Naturally, any supply disruptions of oil and other energy products from Russia will have manifold impact on world crude oil and energy prices. Due to the sanctions on exports of Russian oil and other energy products, the world faced a sharp rise in the international crude oil prices. At the start of the year 2022, brent crude oil prices were trading nearly in the range of 78-80 USD per barrel. It started its northwards trend in February 2022 when the clouds of war started to hover over the world. Prices peaked in March 2022 and reached at the level of around 122 USD per barrel and remained elevated beyond the mark of 100 USD per barrel till August 2022 before softening marginally thereafter. 

Effect of such a sharp rise in crude oil prices reflected in the headline inflation level in many Advanced Economies (AEs) and Emerging Market and Developing Economies (EMDEs). Headline inflation remained at an elevated level due to the increase in brent crude oil prices as brent crude oil prices is a large component of headline inflation in these economies. As noted by US Fed Chairman Jarome Powell, every 10 USD increase in the price of a barrel of oil will lead to 0.2% increase in headline inflation in US. In India, fuel inflation rose by 10.97% as compared to headline inflation level of 5.72% in December 2022.

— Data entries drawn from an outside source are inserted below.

-- ==== Sys2Proof/Machine/Operands.lean ====
section
/-! DEFINITION. The arithmetic of the core (R13 to R18) and the byte packings of the ports (R64, R86, R87). -/

namespace Sys2Proof.Machine

/-- `sub32(a, b) = (a - b) mod 2^32`: elapsed time between two samples (R13). -/
def sub32 (a b : Time) : Time := a - b

/-- `units(e) = floor(e / 100)`: the whole 100 ms units in an elapsed time (R14). -/
def units (e : Time) : Nat := e.toNat / 100

/-- `satinc(c) = min(c + 1, 256)` (R15). -/
def satinc (c : BitVec 9) : BitVec 9 := BitVec.ofNat 9 (min (c.toNat + 1) 256)

/-- `shl1`: append the bit 1 at bit 0, losing bit 7 (R16). -/
def shl1 (a : Byte) : Byte := (a <<< 1) ||| 1

/-- `shl2`: append the bits 1, 0, losing bits 7 and 6 (R16). -/
def shl2 (a : Byte) : Byte := (a <<< 2) ||| 2

/-- `ema(a, s) = (a - (a >> 4) + s) mod 2^16` (R17). -/
def ema (a s : BitVec 16) : BitVec 16 := a - (a >>> 4) + s

/-- Message bytes 2..9, the candidate of the pair store (PAIR_OFS, R9, R37). -/
def pairBytes (m : Message) : Entry := #v[m[2], m[3], m[4], m[5], m[6], m[7], m[8], m[9]]

/-- The indices of an entry's bytes, ascending. -/
def entryIndices : List (Fin 8) := [0, 1, 2, 3, 4, 5, 6, 7]

/-- The code of DSTATE (R23, R89). -/
def DState.code (d : DState) : BitVec 2 :=
  match d with
  | .idle => 0
  | .msf => 1
  | .bsf => 2
  | .gb => 3

/-- The response word RW from its fields (R86). -/
def respWord (ok : Bool) (count : BitVec 8) (data : BitVec 144) : RespWord := BitVec.ofBool ok ++ count ++ data

/-- Ten bytes as response data: byte `i` in bits 8i+7:8i, bits 143:80 zero (R87). -/
def messageData (m : Message) : BitVec 144 :=
  (0 : BitVec 64) ++ m[9] ++ m[8] ++ m[7] ++ m[6] ++ m[5] ++ m[4] ++ m[3] ++ m[2] ++ m[1] ++ m[0]

/-- Eight bytes as response data: byte `i` in bits 8i+7:8i, bits 143:64 zero (R87). -/
def entryData (e : Entry) : BitVec 144 :=
  (0 : BitVec 80) ++ e[7] ++ e[6] ++ e[5] ++ e[4] ++ e[3] ++ e[2] ++ e[1] ++ e[0]

/-- The nine counters as response data: counter `j` in bits 16j+15:16j (R87). -/
def statData (st : StatBlock) : BitVec 144 :=
  st[8] ++ st[7] ++ st[6] ++ st[5] ++ st[4] ++ st[3] ++ st[2] ++ st[1] ++ st[0]

/-- A 32-bit number as response data: in bits 31:0 (R86). -/
def timeData (t : Time) : BitVec 144 := (0 : BitVec 112) ++ t

end Sys2Proof.Machine
end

Besides, the inflation situation globally, has aggravated also on account of supply chain disruptions reflected in raw material prices of fertilizers, metals and minerals and food.  As per some estimates, Russia’s fertilizer supply is around 17% of global fertilizer supply. As per the UN World Food programme, Russia and Ukraine account for 18% and 10% respectively of global Wheat exports, 14% and 12% respectively of global Barley exports and 26% and 37% respectively of global Sunflower oil exports. 

Inflation is not always a growth deterrent. Some degree of inflation is required for achieving economic growth. This is the reason some of the countries in the world have adopted an inflation targeting mechanism. The process of inflation targeting is simple. As per the IMF, “The central bank forecasts the future path of inflation and compares it with the target inflation rate (the rate the government believes is appropriate for the economy)”. UK (1992), Brazil (1999), Japan (2013) and India (2015) were some of the countries which have adopted such a mechanism.  

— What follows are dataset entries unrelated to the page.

-- ==== Sys2Proof/Machine/Ops.lean ====
section
/-! DEFINITION. The shared operations: the core's accesses to the persistent store and its port (R12, R60), the response port (R86),
resynchronisation, which stands where another machine takes an exception (R220, R225), and reset (R46, R240). -/

namespace Sys2Proof.Machine

/-! ### The accesses to the persistent store -/

/-- The address NV_BASE + off (R12, R60). -/
def nvAddr (p : Config.Params) (off : Nat) : NvAddr := p.nvBase + BitVec.ofNat 16 off

/-- The offset of byte `i` of entry `k` in the layout of R61. -/
def entryOffset (k i : Nat) : Nat := 1 + 8 * k + i

/-- The byte the store holds at NV_BASE + off. -/
def nvByte (s : State) (off : Nat) : Byte := s.nv.read (nvAddr s.cfg off).toNat

/-- `NVRead(off)` (R12): the byte, and the access on the NV port. -/
def nvRead (s : State) (off : Nat) : Byte × State :=
  (nvByte s off, { s with nvPort := s.nvPort ++ [.read (nvAddr s.cfg off) (nvByte s off)] })

/-- `NVWrite(off, b)` (R12): the store changed at one address, and the access on the NV port. -/
def nvWrite (s : State) (off : Nat) (b : Byte) : State :=
  { s with
    nv := s.nv.write (nvAddr s.cfg off).toNat b
    nvPort := s.nvPort ++ [.write (nvAddr s.cfg off) b] }

/-- What one access does to the store: a read nothing (R67), a write its byte (R76). -/
def applyAccess (m : Memory) (a : NvAccess) : Memory :=
  match a with
  | .read _ _ => m
  | .write addr b => m.write addr.toNat b

/-! ### The response port -/

/-- Return the response word of a host command (R5, R86). -/
def respond (s : State) (ok : Bool) (count : BitVec 8) (data : BitVec 144) : State :=
  { s with resp := some (respWord ok count data) }

/-- No operation has run yet in this step: no response on the port and no access on the NV port (log entry 4). -/
def clearOutputs (s : State) : State := { s with resp := none, nvPort := [] }

/-! ### Resynchronisation and reset -/

/-- RESYNC, the counterpart of taking an exception (R220, R225): `DSTATE <- Idle` and nothing else. There is no
return from it (R226): the next EDGE is dispatched from Idle. -/
def resync (s : State) : State := { s with dstate := .idle }

/-- Reset: every register takes the value of R46; NV is not changed (R241). -/
def resetCore (s : State) : State := State.initial s.cfg s.nv s.inbox

end Sys2Proof.Machine
end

Inflation has its negative effects when it rises above a threshold level. High inflationary pressures in the economy erodes the purchasing power or real income (income adjusted for inflation) with the people which is the single biggest cost of inflation. On the other hand, lower inflation and deflation or falling prices leads to lowering of economic activity and a reduction in income and output. It further leads to decline in the consumption level and a fall in the aggregate demand and a lower standard of living. In some economies an increasing level of poverty is also witnessed.

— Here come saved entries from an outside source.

-- ==== Sys2Proof/Safety.lean ====
section
/-! DEFINITION. What claims about the machine are stated in: safe steps, the invariants of R43, R74, R137 and R180, and
the relations between two states that R42 and R139 speak of. -/

namespace Sys2Proof.Safety

open Sys2Proof.Machine

/-- The step neither faults nor refuses: every operation is total (R222). -/
def Safe (s : State) : Prop := ∃ t, step s = .next t

/-- The invariants of R43 with the shape of the register file (R37), the constraints on the parameters (R8) and the
canonical form of the store. -/
structure Invariants (s : State) : Prop where
  cfg_wf : s.cfg.wf = true
  pair_length : s.pair.length = s.cfg.maxPairs
  pairCount_le : s.pairCount.toNat ≤ s.cfg.maxPairs
  bitCnt_le : s.bitCnt.toNat ≤ 7
  byteCnt_le : s.byteCnt.toNat ≤ 10
  byteCnt_receiving : s.dstate = .bsf ∨ s.dstate = .gb → s.byteCnt.toNat ≤ 9
  repeatCnt_le : s.repeatCnt.toNat ≤ 256
  nv_wf : s.nv.wf = true

/-- No two adjacent 0 bits among the low `n` bits of a byte (R137). -/
def NoAdjacentZeros (n : Nat) (b : Byte) : Prop :=
  ∀ i : Fin 7, i.val + 1 < n → b.getLsbD i.val = true ∨ b.getLsbD (i.val + 1) = true

/-- R137 as an invariant: the bits already in ACC, the completed bytes of the packet, and the last candidate (or the
zeros of reset) have no two adjacent 0 bits. -/
structure SymbolsOk (s : State) : Prop where
  acc_ok : s.dstate = .gb → NoAdjacentZeros s.bitCnt.toNat s.acc
  buf_ok : ∀ i : Fin 10, i.val < s.byteCnt.toNat → NoAdjacentZeros 8 s.buf[i]
  msg_ok : s.msg = Vector.replicate 10 0 ∨ ∀ i : Fin 10, NoAdjacentZeros 8 s.msg[i]

/-- Entry `k` of the register file. -/
def entry (s : State) (k : Nat) : Entry := s.pair.getD k (Vector.replicate 8 0)

/-- The mirror invariant (R74): the count and the valid entries stand in NV as in the registers. -/
def Mirror (s : State) : Prop :=
  nvByte s 0 = s.pairCount ∧
  ∀ k, k < s.pairCount.toNat → ∀ i : Fin 8, nvByte s (entryOffset k i) = (entry s k)[i]

/-- No two valid entries match each other (R43, R180). -/
def NoDuplicates (s : State) : Prop :=
  ∀ j k, j < k → k < s.pairCount.toNat → entryMatch (entry s j) (entry s k) = false

/-- No two entries that NV holds below a persisted count in range match each other (R43, R180). -/
def NoPersistedDuplicates (s : State) : Prop :=
  (nvByte s 0).toNat ≤ s.cfg.maxPairs →
  ∀ j k, j < k → k < (nvByte s 0).toNat → entryMatch (nvEntry s j) (nvEntry s k) = false

/-- The nine writes of an append, in the order of R68: the bytes of entry `k`, then the count `n`. -/
def appendAccesses (p : Config.Params) (k : Nat) (e : Entry) (n : Byte) : List NvAccess :=
  (entryIndices.map fun (i : Fin 8) => .write (nvAddr p (entryOffset k i)) e[i]) ++ [.write (nvAddr p 0) n]

/-- The reads of a restore of `n` entries, in the order of R68: the count, then the entries. -/
def restoreAccesses (s : State) (n : Nat) : List NvAccess :=
  .read (nvAddr s.cfg 0) (nvByte s 0) :: (List.range n).flatMap fun k =>
    entryIndices.map fun (i : Fin 8) => .read (nvAddr s.cfg (entryOffset k i)) (nvByte s (entryOffset k i))

/-- Two stores hold the same persisted pair store: the same count, and the same bytes of the entries below it (R61). -/
def SamePersisted (p : Config.Params) (m n : Memory) : Prop :=
  m.read (nvAddr p 0).toNat = n.read (nvAddr p 0).toNat ∧
  ∀ k, k < (m.read (nvAddr p 0).toNat).toNat → ∀ i : Fin 8,
    m.read (nvAddr p (entryOffset k i)).toNat = n.read (nvAddr p (entryOffset k i)).toNat

/-- The two states differ at most in the bits of ACC that do not belong to the symbol being received (R139). -/
def AccSim (s t : State) : Prop :=
  t = { s with acc := t.acc } ∧
  (s.dstate = .gb → ∀ i : Fin 8, i.val < s.bitCnt.toNat → s.acc.getLsbD i.val = t.acc.getLsbD i.val)

/-- The two states agree on everything the host can observe directly (R42). -/
structure HostAgree (s t : State) : Prop where
  msgReady : s.msgReady = t.msgReady
  msg : s.msgReady = true → s.msg = t.msg
  lastPktTime : s.lastPktTime = t.lastPktTime
  pairCount : s.pairCount = t.pairCount
  pair : s.pair.take s.pairCount.toNat = t.pair.take t.pairCount.toNat
  statsEn : s.statsEn = t.statsEn
  stat : s.statsEn = true → s.stat = t.stat

/-- Every register holds the value of the reset table (R46). -/
structure RegistersReset (s : State) : Prop where
  enabled : s.enabled = false
  prevTs : s.prevTs = 0
  dstate : s.dstate = .idle
  acc : s.acc = 0
  bitCnt : s.bitCnt = 0
  byteCnt : s.byteCnt = 0
  buf : ∀ i : Fin 10, s.buf[i] = 0
  msg : ∀ i : Fin 10, s.msg[i] = 0
  msgReady : s.msgReady = false
  repeatThresh : s.repeatThresh = 0
  repeatTimeout : s.repeatTimeout = 0
  repeatCnt : s.repeatCnt = 0
  lastPktTime : s.lastPktTime = 0
  pairTimeout : s.pairTimeout = 0
  pairStart : s.pairStart = 0
  pairCount : s.pairCount = 0
  pair_length : s.pair.length = s.cfg.maxPairs
  pair : ∀ e ∈ s.pair, ∀ i : Fin 8, e[i] = 0
  statsEn : s.statsEn = false
  stat : s.stat = s.cfg.statsDefault

/-- A burst of identical candidates `b`: one finalization for each time (R162, R163). -/
def burst (b : Message) (s : State) (times : List Time) : State :=
  times.foldl (fun t ms => finalize ms { t with buf := b }) s

/-- Each candidate of the burst comes inside the repeat window of the one before it (R152). -/
def burstInWindow (b : Message) (s : State) (times : List Time) : Prop :=
  match times with
  | [] => True
  | ms :: rest => units (sub32 ms s.lastPktTime) ≤ s.repeatTimeout.toNat ∧ burstInWindow b (burst b s [ms]) rest

/-- The bits an event appends to the accumulator in state GB (R131, R132). -/
def eventBits (ev : Event) : List Bool :=
  match ev with
  | .s1 => [true]
  | .l1 => [true, false]
  | .n0 | .n1 | .s0 | .l0 | .g0 | .g1 | .x => []

/-- The number that a string of bits spells, the first bit most significant (R63). -/
def bitsValue (bits : List Bool) : Nat := bits.foldl (fun n b => 2 * n + b.toNat) 0

/-- A run of FSM transitions, each with its event, duration and time. -/
def fsmRun (s : State) (evs : List (Event × Time × Time)) : State :=
  evs.foldl (fun t e => fsmStep e.1 e.2.1 e.2.2 t) s

/-- The EDGE operation. -/
def isEdge (i : Instr) : Prop := ∃ level ts ms, i = .edge level ts ms

/-- The ADDPAIR command. -/
def isAddpair (i : Instr) : Prop := ∃ c, i = .addpair c

/-- An EDGE of this level and timestamp forms the event `ev` (R100, R101). -/
abbrev forms (s : State) (level : BitVec 1) (ts : Time) (ev : Event) : Prop :=
  classify level (sub32 ts s.prevTs) = ev

end Sys2Proof.Safety
end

Charts 1 & 2 clearly depict the growth deceleration caused by high inflation. After the recovery from the Covid-19 pandemic, economic growth started to decline and exhibited a decelerating trend while prices remained elevated (Chart 2). Economic growth started its southwards journey especially from the early months of 2022 since the start of the war. 

Chart 1: Real GDP Growth (Annual percent change)

Source: WEO October 2022, IMF and Authors’ calculations

Chart 2: Inflation Rate, Average Consumer Prices (Annual percent change)

Source: WEO October 2022, IMF and Authors’ calculations

Such a double whammy of elevated inflation and dwindling growth requires coordinated monetary and fiscal policy responses. Stagflation, on one hand should be dealt with increasing interest rates by monetary authorities so that inflationary expectations can be anchored successfully and at the same time governments should also pump in more money into the economy through expansionary but well calibrated and targeted fiscal policy measures so that growth prospects can be revived. Policymakers should stick to disinflation glide path to control the rising price pressures even if it means going slow on achieving economic growth. It would not be unwise to remember the English proverb – slow and steady wins the race. 

(Dr. Preeta George, Professor, Economics, Bhavan’s SPJIMR & Chinmay Joshi, Academic Associate, Finance and Economics, Bhavan’s SPJIMR. Views are author’s own.)